Exercise instructions
What is needed is an exact transcription of every entry below.
Source material Block Start
-- ==== Sys2Proof/Tests/Slice0.lean ====
section
/-! SUPPORT. The model's own tests. Expected results come from the vectors of 95_test_vectors.md (cited by section and row) or are worked by
hand from the rule named. Then a witness for the premises of every statement, clause by clause. -/

namespace Sys2Proof.Tests

open Sys2Proof Sys2Proof.Machine

/-! ## Helpers -/

/-- The configured state (95_test_vectors.md, "The configured state"), with HOST(0) having the turn, its register request on handle 1. -/
def configured : State :=
  { State.reset with
    dev := { thr := none, rxHw := [], lcr := 0x03, dll := 0x1A, dlh := 0x00, mdr := 0x00, ier := 0x01 }
    hdl := { id := 1, base := 0x40000000, clockHz := 48000000, irqLine := 7, divisor := 26, life := .attached,
             handlerRegistered := true, cfgStep := 9 }
    sched := { State.reset.sched with handle := 1 } }

/-- The configured state with received bytes and a holding register. -/
def holding (rx : List Byte) (thr : Option Byte) : State :=
  { configured with dev := { configured.dev with rxHw := rx, thr := thr } }

/-- The configured state with the latch set. -/
def latched : State := { configured with dev := { configured.dev with lcr := 0x80 } }

/-- The configured state with a ring of `n` slots. -/
def ringed (n w r : Nat) (buf : Memory) : State :=
  { configured with
    cfg := { Config.default with ringSlots := n }
    ring := { configured.ring with
      buf := buf
      writeIndex := w
      readIndex := r
      readSeen := [r]
      published := [{ value := w, woke := [] }] } }

/-- Context `c` suspended in `read_one_byte` on that ring. -/
def waiting (n w r : Nat) (buf : Memory) (c : Nat) (cancelled : Bool) : State :=
  { ringed n w r buf with cons := [{ ctx := c, phase := .waiting, cancelReq := cancelled }] }

/-- The state with that agent having the turn. -/
def as (a : Agent) (s : State) : State := { s with sched := { s.sched with agent := a } }

/-- The state with that event to come. -/
def coming (e : Event) (s : State) : State := { s with sched := { s.sched with inputs := [e] } }

/-- The state with a transmit call of context 3 in progress. -/
def writing (buf : List Byte) (idx : Nat) (phase : TxPhase) (polls : Nat) (s : State) : State :=
  { s with writes := [{ ctx := 3, handle := 1, txBuf := buf, txIdx := idx, txPhase := phase, txPolls := polls, txDup := false }] }

/-- An ATTACHING handle, its configuration `i` writes along. -/
def attaching (i : Nat) : State :=
  { configured with hdl := { configured.hdl with life := .attaching, handlerRegistered := false, cfgStep := i } }

/-- The attach of context 0 at line `l`, for the base and the clock of the vectors. -/
def atLine (l : AttachLine) : AttachCall := { line := l, base := 0x40000000, clockHz := 48000000, irqLine := 7, made := 1 }

/-- The state with context 0 inside an attach, at line `l`, its turn to come. -/
def inAttach (l : AttachLine) (s : State) : State :=
  { coming (.resume 0) s with calls := [{ ctx := 0, kind := .attach (atLine l) }] }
Source material Block End
Response below
-- ==== Sys2Proof/Tests/Slice0.lean ====
section
/-! SUPPORT. The model's own tests. Expected results come from the vectors of 95_test_vectors.md (cited by section and row) or are worked by
hand from the rule named. Then a witness for the premises of every statement, clause by clause. -/

namespace Sys2Proof.Tests

open Sys2Proof Sys2Proof.Machine

/-! ## Helpers -/

/-- The configured state (95_test_vectors.md, "The configured state"), with HOST(0) having the turn, its register request on handle 1. -/
def configured : State :=
  { State.reset with
    dev := { thr := none, rxHw := [], lcr := 0x03, dll := 0x1A, dlh := 0x00, mdr := 0x00, ier := 0x01 }
    hdl := { id := 1, base := 0x40000000, clockHz := 48000000, irqLine := 7, divisor := 26, life := .attached,
             handlerRegistered := true, cfgStep := 9 }
    sched := { State.reset.sched with handle := 1 } }

/-- The configured state with received bytes and a holding register. -/
def holding (rx : List Byte) (thr : Option Byte) : State :=
  { configured with dev := { configured.dev with rxHw := rx, thr := thr } }

/-- The configured state with the latch set. -/
def latched : State := { configured with dev := { configured.dev with lcr := 0x80 } }

/-- The configured state with a ring of `n` slots. -/
def ringed (n w r : Nat) (buf : Memory) : State :=
  { configured with
    cfg := { Config.default with ringSlots := n }
    ring := { configured.ring with
      buf := buf
      writeIndex := w
      readIndex := r
      readSeen := [r]
      published := [{ value := w, woke := [] }] } }

/-- Context `c` suspended in `read_one_byte` on that ring. -/
def waiting (n w r : Nat) (buf : Memory) (c : Nat) (cancelled : Bool) : State :=
  { ringed n w r buf with cons := [{ ctx := c, phase := .waiting, cancelReq := cancelled }] }

/-- The state with that agent having the turn. -/
def as (a : Agent) (s : State) : State := { s with sched := { s.sched with agent := a } }

/-- The state with that event to come. -/
def coming (e : Event) (s : State) : State := { s with sched := { s.sched with inputs := [e] } }

/-- The state with a transmit call of context 3 in progress. -/
def writing (buf : List Byte) (idx : Nat) (phase : TxPhase) (polls : Nat) (s : State) : State :=
  { s with writes := [{ ctx := 3, handle := 1, txBuf := buf, txIdx := idx, txPhase := phase, txPolls := polls, txDup := false }] }

/-- An ATTACHING handle, its configuration `i` writes along. -/
def attaching (i : Nat) : State :=
  { configured with hdl := { configured.hdl with life := .attaching, handlerRegistered := false, cfgStep := i } }

/-- The attach of context 0 at line `l`, for the base and the clock of the vectors. -/
def atLine (l : AttachLine) : AttachCall := { line := l, base := 0x40000000, clockHz := 48000000, irqLine := 7, made := 1 }

/-- The state with context 0 inside an attach, at line `l`, its turn to come. -/
def inAttach (l : AttachLine) (s : State) : State :=
  { coming (.resume 0) s with calls := [{ ctx := 0, kind := .attach (atLine l) }] }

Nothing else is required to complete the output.